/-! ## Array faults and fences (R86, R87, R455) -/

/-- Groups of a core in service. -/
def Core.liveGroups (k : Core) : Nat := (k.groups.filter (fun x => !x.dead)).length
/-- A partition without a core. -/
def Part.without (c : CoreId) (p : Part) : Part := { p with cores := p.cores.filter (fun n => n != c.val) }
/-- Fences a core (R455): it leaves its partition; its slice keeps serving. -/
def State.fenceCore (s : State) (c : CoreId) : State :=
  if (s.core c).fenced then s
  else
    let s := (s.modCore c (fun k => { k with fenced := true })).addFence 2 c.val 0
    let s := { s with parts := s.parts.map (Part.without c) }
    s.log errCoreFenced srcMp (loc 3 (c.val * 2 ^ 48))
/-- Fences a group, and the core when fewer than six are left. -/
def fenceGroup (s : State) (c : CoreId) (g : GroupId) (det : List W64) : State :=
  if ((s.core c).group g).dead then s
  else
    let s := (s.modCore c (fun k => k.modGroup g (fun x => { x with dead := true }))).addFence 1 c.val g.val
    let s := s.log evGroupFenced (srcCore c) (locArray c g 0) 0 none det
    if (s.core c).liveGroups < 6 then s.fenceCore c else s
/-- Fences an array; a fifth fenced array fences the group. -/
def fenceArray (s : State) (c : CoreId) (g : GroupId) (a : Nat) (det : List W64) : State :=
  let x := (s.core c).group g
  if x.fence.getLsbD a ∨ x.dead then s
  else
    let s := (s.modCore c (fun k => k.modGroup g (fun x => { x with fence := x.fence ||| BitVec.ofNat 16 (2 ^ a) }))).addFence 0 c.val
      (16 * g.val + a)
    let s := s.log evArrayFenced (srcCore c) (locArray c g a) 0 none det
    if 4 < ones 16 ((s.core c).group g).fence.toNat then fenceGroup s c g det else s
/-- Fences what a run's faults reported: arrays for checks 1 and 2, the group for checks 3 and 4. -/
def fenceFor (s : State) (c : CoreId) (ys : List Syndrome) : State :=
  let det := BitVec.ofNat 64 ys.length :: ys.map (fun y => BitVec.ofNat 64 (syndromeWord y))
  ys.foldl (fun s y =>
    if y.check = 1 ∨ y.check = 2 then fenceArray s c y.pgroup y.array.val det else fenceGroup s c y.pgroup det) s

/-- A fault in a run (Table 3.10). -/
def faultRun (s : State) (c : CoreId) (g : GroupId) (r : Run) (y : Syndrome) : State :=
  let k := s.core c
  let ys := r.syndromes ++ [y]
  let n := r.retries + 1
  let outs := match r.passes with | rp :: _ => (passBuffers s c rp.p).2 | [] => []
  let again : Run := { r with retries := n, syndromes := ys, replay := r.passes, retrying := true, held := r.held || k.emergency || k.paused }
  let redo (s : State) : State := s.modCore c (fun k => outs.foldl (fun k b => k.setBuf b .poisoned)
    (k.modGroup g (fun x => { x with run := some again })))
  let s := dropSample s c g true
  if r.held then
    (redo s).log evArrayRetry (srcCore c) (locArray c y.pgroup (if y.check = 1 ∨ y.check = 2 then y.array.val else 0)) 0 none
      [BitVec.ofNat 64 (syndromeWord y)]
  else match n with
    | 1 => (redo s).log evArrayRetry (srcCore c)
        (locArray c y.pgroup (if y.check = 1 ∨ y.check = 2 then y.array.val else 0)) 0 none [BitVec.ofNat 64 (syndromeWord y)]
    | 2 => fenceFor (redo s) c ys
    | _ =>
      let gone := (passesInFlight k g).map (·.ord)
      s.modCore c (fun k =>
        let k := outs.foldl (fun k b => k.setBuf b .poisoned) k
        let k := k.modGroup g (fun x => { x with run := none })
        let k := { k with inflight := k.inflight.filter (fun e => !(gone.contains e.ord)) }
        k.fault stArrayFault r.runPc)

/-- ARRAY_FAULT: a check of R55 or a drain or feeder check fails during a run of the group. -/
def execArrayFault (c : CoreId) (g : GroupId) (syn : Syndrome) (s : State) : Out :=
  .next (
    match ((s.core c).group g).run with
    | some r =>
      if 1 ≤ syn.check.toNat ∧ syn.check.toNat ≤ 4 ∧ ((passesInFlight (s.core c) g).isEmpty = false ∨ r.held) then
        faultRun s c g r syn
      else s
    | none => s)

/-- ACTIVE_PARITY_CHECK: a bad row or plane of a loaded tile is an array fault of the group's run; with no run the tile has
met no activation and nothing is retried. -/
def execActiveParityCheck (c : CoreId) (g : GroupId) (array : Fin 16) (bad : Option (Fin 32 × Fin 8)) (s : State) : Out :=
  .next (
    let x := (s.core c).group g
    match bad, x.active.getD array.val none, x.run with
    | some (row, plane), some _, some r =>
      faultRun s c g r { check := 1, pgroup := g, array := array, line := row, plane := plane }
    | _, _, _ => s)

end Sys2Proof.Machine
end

########################################

Exercise: Repeat word for word the lines above that run from the line containing "3 and 4. -/" through the line containing "let k := s.core c", both ends included, and nothing else.

Your solution:
/-- Fences what a run's faults reported: arrays for checks 1 and 2, the group for checks 3 and 4. -/
def fenceFor (s : State) (c : CoreId) (ys : List Syndrome) : State :=
  let det := BitVec.ofNat 64 ys.length :: ys.map (fun y => BitVec.ofNat 64 (syndromeWord y))
  ys.foldl (fun s y =>
    if y.check = 1 ∨ y.check = 2 then fenceArray s c y.pgroup y.array.val det else fenceGroup s c y.pgroup det) s

/-- A fault in a run (Table 3.10). -/
def faultRun (s : State) (c : CoreId) (g : GroupId) (r : Run) (y : Syndrome) : State :=
  let k := s.core c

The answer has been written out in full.